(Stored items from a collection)
++++

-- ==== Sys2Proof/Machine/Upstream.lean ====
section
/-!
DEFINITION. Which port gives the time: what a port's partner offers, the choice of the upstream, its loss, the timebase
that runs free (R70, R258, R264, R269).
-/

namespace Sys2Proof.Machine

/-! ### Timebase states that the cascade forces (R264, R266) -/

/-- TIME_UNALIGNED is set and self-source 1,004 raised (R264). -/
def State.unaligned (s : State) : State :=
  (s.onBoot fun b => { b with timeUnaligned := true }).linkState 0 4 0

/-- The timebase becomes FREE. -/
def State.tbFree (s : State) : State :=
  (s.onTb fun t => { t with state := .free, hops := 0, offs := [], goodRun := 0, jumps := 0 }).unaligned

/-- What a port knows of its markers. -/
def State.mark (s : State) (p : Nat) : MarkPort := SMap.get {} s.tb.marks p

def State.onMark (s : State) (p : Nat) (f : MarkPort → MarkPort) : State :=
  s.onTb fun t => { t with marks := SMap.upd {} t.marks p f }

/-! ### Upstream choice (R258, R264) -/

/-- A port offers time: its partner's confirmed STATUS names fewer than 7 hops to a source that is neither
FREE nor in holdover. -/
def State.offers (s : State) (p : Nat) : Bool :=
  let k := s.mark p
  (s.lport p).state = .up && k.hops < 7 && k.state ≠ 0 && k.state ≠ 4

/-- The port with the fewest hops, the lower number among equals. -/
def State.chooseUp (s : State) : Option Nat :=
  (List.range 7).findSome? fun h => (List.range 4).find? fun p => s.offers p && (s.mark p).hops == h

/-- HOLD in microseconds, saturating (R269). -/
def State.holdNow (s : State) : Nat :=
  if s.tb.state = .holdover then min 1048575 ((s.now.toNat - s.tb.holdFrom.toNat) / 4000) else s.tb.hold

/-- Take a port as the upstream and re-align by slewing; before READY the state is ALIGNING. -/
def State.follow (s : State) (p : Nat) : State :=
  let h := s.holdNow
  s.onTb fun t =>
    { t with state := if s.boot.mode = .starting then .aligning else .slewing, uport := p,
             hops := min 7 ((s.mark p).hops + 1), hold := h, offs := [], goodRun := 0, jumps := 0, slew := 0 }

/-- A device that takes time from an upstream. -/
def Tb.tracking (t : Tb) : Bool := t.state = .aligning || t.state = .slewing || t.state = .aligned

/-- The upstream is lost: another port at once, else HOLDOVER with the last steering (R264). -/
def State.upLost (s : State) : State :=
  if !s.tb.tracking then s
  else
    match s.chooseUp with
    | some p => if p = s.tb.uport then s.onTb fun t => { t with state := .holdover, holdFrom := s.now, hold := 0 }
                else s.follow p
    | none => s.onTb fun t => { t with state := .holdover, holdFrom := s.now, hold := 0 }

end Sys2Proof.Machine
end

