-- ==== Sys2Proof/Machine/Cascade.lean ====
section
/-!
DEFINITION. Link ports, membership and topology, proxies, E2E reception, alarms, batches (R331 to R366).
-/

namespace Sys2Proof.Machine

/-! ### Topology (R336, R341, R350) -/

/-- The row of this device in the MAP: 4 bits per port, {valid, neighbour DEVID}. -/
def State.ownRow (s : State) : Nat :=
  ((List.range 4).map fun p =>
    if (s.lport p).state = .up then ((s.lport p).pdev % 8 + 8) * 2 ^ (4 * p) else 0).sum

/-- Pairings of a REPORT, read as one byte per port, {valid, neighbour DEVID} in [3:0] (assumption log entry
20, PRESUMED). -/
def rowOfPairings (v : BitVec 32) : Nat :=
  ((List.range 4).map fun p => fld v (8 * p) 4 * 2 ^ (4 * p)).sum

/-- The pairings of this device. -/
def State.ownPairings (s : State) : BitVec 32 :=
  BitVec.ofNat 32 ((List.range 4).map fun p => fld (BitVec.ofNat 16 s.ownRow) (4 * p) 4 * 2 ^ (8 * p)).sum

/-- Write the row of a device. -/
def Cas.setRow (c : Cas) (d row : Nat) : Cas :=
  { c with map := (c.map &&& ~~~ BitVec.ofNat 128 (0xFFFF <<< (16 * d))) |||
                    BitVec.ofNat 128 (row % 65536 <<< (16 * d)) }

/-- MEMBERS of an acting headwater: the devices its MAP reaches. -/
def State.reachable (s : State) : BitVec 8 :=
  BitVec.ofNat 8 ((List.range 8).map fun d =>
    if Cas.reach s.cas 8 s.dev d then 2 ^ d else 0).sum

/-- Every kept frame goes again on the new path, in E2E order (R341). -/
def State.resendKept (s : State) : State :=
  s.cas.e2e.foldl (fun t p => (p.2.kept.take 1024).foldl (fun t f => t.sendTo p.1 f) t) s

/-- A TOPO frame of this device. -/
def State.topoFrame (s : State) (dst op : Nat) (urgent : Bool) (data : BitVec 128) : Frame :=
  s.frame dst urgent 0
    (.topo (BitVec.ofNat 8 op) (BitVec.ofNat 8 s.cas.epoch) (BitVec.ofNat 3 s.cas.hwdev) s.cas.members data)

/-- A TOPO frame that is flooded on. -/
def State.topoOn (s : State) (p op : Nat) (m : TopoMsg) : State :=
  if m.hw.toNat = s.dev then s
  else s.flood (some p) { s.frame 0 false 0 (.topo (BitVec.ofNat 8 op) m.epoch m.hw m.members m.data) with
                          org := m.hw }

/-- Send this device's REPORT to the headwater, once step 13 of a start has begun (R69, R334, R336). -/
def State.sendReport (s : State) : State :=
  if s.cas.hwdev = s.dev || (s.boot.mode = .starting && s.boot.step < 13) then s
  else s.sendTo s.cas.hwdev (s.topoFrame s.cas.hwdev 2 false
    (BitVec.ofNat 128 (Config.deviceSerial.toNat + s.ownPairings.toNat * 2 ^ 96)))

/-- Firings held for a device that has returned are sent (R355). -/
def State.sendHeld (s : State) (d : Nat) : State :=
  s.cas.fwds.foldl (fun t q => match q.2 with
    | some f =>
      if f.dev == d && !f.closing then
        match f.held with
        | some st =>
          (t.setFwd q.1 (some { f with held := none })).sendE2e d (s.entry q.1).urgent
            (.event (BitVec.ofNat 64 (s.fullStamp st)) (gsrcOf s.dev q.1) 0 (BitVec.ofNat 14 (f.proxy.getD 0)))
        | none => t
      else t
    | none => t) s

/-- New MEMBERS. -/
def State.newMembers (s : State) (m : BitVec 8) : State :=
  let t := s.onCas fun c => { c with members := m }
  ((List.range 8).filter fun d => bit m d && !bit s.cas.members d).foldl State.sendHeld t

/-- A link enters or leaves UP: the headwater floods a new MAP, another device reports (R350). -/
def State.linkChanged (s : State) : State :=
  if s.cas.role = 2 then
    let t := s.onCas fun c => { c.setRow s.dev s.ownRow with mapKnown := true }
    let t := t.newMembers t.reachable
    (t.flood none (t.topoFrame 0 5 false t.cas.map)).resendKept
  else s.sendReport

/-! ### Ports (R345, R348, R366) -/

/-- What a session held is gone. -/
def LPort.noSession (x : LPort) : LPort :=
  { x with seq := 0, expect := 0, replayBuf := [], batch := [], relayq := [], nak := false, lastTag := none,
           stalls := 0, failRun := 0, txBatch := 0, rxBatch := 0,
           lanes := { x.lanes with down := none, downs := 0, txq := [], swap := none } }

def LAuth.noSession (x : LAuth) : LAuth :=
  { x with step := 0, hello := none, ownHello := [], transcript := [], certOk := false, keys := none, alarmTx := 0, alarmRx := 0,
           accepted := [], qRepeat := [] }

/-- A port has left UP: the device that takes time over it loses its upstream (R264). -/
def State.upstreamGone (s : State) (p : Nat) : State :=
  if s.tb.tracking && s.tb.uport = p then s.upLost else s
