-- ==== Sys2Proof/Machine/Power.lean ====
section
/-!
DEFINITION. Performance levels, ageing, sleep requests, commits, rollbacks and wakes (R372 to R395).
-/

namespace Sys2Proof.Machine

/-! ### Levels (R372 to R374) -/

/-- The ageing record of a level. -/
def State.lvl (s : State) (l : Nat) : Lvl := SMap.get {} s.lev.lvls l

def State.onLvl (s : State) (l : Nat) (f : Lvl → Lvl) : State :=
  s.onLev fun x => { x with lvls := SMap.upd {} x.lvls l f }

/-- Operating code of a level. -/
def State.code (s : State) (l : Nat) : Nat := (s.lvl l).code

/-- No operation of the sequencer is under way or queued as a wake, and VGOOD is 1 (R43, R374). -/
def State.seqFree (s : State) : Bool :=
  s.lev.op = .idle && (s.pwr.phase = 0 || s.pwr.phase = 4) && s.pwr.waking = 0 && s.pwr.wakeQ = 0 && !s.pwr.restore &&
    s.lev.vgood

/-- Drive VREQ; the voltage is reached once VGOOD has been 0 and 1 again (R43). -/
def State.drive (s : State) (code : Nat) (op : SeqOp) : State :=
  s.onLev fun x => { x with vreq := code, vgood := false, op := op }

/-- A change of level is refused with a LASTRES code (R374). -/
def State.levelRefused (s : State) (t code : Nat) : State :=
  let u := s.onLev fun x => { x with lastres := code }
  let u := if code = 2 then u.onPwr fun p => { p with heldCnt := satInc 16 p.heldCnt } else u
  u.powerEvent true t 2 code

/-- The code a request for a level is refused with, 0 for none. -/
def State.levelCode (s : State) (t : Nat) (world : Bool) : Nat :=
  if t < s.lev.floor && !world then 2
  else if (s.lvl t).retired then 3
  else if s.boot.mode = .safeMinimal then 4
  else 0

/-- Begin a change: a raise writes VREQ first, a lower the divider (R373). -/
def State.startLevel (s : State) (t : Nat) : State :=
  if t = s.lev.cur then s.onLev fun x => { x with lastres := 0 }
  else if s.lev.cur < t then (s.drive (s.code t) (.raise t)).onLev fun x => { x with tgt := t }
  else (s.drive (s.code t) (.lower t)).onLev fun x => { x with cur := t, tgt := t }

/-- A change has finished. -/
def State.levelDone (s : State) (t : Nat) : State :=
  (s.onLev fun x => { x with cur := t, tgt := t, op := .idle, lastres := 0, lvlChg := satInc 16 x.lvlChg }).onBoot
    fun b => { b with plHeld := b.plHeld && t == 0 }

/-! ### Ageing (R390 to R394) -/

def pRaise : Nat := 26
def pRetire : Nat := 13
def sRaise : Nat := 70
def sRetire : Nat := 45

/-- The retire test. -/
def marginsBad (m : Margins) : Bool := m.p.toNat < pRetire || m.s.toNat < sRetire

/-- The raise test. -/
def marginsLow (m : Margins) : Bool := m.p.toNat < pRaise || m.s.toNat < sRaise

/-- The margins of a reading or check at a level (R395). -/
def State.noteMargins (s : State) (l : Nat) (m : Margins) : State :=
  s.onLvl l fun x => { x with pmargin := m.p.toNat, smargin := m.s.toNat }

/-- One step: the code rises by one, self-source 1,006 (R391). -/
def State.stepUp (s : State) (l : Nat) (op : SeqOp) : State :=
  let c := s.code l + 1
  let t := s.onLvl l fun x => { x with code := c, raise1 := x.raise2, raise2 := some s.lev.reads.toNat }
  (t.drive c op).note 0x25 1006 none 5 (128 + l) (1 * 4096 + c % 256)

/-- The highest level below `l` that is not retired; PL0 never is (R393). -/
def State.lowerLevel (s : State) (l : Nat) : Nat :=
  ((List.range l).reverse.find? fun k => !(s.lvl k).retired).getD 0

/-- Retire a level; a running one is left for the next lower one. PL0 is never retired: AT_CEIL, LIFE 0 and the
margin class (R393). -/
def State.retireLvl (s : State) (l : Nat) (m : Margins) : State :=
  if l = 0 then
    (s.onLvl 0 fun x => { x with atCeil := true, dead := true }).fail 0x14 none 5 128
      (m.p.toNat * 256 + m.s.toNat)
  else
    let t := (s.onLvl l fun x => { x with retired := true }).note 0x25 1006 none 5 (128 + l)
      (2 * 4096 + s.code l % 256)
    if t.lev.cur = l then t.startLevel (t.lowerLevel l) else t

++++

Above are the entries. Quote exactly the lines from the one bearing "that is neither" through the one bearing "saturating (R269). -/".

**Response box:**
/-- A port offers time: its partner's confirmed STATUS names fewer than 7 hops to a source that is neither
FREE nor in holdover. -/
def State.offers (s : State) (p : Nat) : Bool :=
  let k := s.mark p
  (s.lport p).state = .up && k.hops < 7 && k.state ≠ 0 && k.state ≠ 4

/-- The port with the fewest hops, the lower number among equals. -/
def State.chooseUp (s : State) : Option Nat :=
  (List.range 7).findSome? fun h => (List.range 4).find? fun p => s.offers p && (s.mark p).hops == h

/-- HOLD in microseconds, saturating (R269). -/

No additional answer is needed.